------ Data extract ------

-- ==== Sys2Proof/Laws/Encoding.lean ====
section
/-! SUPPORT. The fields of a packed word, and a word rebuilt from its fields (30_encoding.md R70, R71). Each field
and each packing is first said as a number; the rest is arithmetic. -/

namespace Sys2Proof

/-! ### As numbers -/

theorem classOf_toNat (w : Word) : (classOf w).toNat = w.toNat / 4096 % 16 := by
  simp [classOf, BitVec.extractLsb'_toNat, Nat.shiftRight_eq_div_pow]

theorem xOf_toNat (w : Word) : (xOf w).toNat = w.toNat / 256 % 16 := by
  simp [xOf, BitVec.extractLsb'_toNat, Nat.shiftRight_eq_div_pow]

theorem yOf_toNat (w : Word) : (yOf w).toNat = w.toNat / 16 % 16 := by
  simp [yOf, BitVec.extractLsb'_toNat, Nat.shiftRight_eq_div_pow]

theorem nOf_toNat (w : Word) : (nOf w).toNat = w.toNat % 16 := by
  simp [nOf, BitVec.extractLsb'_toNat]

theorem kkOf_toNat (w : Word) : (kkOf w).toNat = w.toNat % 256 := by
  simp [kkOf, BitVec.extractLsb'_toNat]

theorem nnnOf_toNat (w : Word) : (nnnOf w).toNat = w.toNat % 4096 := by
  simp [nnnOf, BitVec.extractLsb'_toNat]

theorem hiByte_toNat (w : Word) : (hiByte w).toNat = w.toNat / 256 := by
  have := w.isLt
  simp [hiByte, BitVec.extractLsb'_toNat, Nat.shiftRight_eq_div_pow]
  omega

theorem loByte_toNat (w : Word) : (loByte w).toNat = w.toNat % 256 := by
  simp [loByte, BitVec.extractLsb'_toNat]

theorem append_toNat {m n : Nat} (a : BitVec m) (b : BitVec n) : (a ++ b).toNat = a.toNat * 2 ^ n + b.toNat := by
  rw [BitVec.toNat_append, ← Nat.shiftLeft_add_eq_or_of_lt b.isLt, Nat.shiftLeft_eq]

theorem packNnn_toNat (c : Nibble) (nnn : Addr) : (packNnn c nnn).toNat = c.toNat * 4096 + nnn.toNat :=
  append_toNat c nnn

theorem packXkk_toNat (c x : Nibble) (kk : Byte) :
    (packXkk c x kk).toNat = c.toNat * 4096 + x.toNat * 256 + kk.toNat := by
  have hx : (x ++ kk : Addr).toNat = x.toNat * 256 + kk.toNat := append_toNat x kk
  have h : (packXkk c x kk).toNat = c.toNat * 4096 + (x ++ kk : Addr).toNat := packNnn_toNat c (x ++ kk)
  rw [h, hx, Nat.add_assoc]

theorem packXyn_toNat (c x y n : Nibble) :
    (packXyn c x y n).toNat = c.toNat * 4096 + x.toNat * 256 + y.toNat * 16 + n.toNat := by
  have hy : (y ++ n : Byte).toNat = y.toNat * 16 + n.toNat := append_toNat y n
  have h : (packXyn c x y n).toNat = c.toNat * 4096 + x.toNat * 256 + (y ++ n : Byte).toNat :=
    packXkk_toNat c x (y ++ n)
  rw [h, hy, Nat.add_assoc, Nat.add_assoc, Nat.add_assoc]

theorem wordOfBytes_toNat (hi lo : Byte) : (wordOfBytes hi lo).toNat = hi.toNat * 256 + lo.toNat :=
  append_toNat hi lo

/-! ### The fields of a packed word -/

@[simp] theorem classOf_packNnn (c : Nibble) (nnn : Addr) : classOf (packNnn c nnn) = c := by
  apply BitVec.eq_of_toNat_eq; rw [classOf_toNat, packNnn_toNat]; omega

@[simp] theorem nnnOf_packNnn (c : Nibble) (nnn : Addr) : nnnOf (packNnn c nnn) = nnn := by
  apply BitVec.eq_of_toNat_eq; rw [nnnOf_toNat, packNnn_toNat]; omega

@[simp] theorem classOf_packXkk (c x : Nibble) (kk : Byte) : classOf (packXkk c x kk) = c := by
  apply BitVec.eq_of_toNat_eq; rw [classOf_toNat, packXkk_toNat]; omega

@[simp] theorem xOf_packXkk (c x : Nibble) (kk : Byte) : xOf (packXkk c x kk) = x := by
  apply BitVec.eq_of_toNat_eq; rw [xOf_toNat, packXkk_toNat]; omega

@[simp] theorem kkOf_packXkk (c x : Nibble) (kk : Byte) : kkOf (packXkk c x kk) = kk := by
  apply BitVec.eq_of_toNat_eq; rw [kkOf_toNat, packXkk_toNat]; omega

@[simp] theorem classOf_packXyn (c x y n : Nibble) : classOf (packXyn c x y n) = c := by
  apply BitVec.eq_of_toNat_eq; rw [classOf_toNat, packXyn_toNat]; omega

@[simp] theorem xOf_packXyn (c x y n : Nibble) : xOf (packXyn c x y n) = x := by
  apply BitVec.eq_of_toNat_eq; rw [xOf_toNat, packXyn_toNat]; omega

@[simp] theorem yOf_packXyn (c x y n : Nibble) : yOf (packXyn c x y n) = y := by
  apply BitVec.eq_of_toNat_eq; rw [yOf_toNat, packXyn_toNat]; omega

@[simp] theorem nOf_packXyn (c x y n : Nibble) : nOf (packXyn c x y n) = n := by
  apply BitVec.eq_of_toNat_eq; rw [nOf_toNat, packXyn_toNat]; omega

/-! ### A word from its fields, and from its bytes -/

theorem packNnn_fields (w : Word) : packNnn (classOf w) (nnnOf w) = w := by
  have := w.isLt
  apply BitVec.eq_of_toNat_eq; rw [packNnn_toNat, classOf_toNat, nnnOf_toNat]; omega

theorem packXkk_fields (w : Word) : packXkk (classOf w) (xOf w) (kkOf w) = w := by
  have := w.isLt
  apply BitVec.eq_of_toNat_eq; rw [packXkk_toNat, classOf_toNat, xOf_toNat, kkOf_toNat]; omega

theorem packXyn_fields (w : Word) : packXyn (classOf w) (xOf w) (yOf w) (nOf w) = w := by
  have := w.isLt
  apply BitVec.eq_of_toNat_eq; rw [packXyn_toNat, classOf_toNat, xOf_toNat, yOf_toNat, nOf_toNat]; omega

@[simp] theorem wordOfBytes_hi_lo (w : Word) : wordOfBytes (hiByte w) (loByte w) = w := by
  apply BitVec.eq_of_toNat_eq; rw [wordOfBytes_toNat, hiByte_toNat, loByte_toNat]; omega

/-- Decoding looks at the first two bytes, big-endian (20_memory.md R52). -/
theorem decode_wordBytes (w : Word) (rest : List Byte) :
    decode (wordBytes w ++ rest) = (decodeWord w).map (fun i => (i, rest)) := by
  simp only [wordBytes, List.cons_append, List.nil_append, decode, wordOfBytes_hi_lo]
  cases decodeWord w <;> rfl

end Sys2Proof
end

------
------ Data extract ------

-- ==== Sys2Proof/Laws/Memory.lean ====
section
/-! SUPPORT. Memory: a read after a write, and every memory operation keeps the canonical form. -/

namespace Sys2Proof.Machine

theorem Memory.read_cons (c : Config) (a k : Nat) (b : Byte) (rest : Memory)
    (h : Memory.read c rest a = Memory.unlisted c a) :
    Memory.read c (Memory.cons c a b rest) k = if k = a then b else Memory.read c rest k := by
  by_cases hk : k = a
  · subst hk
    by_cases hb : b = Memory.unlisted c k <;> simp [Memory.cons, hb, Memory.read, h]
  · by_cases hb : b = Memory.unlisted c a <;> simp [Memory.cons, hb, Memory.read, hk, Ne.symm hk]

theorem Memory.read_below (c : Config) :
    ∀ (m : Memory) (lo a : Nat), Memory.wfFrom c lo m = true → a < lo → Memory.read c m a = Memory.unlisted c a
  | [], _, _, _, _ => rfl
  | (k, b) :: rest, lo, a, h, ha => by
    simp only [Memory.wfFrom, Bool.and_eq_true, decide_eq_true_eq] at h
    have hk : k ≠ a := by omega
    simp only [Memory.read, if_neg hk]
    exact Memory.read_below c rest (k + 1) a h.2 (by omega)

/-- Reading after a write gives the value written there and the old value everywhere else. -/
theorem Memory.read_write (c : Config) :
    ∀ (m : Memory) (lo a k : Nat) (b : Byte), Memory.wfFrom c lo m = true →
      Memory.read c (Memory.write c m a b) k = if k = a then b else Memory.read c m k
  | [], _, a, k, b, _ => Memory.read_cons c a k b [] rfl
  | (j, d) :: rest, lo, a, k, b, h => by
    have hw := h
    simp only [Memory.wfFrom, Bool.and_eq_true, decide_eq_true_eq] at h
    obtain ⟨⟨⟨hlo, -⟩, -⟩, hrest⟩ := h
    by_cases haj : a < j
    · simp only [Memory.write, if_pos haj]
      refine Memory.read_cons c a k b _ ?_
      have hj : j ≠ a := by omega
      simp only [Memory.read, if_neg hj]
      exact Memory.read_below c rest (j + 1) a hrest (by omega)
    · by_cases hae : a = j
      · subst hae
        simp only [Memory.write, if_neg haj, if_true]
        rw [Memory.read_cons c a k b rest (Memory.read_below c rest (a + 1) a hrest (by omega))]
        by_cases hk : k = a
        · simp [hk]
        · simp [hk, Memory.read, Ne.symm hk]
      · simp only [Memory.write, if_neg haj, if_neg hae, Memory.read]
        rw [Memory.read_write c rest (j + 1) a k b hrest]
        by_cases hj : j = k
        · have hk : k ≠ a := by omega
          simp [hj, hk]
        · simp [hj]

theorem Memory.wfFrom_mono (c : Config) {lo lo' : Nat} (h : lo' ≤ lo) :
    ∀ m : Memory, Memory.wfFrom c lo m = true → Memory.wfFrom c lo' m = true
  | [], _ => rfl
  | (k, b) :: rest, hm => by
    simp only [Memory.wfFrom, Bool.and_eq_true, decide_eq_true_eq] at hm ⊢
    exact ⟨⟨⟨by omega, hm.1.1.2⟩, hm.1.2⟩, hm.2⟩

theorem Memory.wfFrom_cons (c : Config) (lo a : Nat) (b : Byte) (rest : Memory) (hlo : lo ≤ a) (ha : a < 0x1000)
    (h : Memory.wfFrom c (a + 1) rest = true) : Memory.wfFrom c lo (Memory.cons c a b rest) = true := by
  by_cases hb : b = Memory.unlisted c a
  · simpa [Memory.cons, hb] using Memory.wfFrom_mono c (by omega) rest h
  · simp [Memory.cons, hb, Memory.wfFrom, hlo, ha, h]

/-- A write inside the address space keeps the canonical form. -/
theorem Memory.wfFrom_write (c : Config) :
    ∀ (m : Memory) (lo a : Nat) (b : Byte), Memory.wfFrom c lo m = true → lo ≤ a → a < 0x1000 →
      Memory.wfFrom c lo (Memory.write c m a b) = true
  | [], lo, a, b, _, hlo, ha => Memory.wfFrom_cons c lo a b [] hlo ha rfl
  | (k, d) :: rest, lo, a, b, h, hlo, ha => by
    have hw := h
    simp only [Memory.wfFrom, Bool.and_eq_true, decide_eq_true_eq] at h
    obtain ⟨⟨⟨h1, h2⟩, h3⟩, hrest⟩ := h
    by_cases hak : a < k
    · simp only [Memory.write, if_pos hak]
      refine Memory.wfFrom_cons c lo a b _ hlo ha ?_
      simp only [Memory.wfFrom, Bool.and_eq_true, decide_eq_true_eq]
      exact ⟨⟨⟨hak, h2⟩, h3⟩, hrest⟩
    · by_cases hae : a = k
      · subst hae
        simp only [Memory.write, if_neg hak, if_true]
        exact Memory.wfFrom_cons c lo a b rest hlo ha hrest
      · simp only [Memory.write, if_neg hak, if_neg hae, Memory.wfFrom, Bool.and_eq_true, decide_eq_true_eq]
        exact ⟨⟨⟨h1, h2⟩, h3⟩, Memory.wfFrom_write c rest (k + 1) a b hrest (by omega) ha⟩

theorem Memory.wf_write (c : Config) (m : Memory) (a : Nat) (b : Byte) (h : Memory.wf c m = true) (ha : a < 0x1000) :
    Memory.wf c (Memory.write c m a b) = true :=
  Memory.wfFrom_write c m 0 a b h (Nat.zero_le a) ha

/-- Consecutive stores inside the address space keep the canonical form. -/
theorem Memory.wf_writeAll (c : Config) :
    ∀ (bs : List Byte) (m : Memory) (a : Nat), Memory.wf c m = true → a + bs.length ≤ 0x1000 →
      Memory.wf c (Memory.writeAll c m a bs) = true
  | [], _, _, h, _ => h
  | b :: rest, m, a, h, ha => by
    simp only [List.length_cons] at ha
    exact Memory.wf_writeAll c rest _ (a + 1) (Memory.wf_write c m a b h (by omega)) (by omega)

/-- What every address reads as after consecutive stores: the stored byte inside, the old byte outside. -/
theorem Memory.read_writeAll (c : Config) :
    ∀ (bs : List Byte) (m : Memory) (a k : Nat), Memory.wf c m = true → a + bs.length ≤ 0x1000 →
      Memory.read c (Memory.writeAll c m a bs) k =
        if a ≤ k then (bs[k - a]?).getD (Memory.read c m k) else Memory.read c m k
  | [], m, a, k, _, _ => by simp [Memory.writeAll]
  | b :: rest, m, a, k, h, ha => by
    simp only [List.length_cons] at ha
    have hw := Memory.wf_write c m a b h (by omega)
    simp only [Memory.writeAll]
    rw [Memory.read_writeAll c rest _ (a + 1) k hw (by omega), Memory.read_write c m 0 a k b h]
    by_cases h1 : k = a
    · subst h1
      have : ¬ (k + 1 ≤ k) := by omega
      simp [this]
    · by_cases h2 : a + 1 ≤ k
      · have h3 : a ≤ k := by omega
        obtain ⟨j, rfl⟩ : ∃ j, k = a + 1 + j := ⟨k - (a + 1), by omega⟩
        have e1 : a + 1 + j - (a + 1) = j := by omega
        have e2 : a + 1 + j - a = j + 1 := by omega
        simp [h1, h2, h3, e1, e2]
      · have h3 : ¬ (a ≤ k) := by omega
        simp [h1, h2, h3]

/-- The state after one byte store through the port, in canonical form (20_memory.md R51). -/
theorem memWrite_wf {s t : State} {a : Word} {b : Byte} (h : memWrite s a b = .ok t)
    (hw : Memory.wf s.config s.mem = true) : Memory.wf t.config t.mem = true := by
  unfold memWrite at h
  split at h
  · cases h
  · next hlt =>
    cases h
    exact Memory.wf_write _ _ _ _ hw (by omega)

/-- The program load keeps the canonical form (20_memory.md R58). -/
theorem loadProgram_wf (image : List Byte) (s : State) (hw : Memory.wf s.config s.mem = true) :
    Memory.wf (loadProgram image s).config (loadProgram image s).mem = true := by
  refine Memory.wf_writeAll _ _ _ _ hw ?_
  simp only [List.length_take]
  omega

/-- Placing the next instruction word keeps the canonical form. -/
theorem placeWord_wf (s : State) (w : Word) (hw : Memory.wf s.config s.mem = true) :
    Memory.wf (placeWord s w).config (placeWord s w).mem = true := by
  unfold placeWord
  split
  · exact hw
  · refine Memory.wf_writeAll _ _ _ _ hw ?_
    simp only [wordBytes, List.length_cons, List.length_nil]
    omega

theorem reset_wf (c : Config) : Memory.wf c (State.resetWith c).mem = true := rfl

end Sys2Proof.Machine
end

------
------ Data extract ------

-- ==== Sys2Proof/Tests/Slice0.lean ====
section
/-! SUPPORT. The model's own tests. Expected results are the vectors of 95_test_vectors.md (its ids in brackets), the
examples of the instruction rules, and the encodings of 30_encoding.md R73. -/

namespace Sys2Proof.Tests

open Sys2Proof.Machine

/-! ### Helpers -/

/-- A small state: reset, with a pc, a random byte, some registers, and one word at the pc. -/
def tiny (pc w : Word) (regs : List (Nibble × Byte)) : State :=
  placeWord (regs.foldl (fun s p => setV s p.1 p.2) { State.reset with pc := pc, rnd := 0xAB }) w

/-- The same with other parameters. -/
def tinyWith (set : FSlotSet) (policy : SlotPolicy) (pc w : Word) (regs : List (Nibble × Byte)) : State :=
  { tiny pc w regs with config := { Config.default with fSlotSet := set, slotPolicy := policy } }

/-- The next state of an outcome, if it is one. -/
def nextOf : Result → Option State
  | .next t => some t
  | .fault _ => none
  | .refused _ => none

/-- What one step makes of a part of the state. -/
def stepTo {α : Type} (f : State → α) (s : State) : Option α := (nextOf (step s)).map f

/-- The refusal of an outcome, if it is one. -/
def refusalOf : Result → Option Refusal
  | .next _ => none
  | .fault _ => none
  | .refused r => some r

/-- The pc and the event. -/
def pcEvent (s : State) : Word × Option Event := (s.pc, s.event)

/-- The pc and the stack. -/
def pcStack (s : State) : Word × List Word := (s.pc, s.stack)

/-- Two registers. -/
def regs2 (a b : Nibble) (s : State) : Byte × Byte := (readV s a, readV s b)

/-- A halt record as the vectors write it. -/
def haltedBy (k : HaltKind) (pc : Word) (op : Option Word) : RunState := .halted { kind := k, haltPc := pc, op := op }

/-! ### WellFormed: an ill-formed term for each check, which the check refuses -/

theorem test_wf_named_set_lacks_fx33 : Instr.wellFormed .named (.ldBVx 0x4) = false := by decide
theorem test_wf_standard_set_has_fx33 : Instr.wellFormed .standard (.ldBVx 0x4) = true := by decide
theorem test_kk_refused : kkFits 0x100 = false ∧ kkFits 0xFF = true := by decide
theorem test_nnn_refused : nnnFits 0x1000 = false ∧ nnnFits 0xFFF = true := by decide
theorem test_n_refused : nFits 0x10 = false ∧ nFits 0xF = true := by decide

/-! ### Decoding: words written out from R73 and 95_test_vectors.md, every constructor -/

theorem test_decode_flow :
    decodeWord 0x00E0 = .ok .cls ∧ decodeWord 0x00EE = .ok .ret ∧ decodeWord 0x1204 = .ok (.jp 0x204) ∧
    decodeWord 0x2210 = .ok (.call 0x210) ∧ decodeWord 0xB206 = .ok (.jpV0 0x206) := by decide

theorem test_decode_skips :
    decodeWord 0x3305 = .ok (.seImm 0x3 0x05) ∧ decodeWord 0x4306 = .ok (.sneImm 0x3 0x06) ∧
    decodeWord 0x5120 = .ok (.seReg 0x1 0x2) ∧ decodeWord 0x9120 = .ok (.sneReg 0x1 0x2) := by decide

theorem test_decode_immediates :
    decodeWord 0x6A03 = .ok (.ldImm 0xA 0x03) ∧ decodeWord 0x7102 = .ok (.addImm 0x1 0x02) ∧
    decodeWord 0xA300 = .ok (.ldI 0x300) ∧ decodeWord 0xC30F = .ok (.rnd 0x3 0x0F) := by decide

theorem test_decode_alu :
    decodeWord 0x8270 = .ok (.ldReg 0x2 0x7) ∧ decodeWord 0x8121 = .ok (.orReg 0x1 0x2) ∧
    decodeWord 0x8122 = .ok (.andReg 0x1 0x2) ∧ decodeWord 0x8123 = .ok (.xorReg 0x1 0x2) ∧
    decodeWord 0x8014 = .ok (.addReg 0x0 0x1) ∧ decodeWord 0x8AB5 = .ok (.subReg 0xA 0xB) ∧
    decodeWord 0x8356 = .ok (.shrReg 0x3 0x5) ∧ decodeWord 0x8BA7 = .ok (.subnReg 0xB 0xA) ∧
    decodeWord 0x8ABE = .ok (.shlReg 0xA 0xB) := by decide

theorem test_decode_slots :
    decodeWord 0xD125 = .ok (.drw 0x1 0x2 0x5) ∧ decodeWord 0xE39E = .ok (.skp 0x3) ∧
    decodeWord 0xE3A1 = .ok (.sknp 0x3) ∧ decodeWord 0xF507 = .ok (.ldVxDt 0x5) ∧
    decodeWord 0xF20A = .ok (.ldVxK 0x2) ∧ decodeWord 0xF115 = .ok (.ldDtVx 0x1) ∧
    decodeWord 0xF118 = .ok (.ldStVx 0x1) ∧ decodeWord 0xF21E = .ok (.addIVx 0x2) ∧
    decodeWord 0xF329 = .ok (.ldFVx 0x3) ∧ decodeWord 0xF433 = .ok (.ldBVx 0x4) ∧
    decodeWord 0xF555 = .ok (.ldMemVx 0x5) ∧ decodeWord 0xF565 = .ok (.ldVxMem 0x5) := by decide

------

*Exercise directions*. Output should match, line for line, the stretch of the material above from the line holding "refine Memory.read_cons c a k b _ ?_" through the line holding "simp only [Memory.write, if_neg haj, if_true]".

*Your solution*.
      refine Memory.read_cons c a k b _ ?_
      have hj : j ≠ a := by omega
      simp only [Memory.read, if_neg hj]
      exact Memory.read_below c rest (j + 1) a hrest (by omega)
    · by_cases hae : a = j
      · subst hae
        simp only [Memory.write, if_neg haj, if_true]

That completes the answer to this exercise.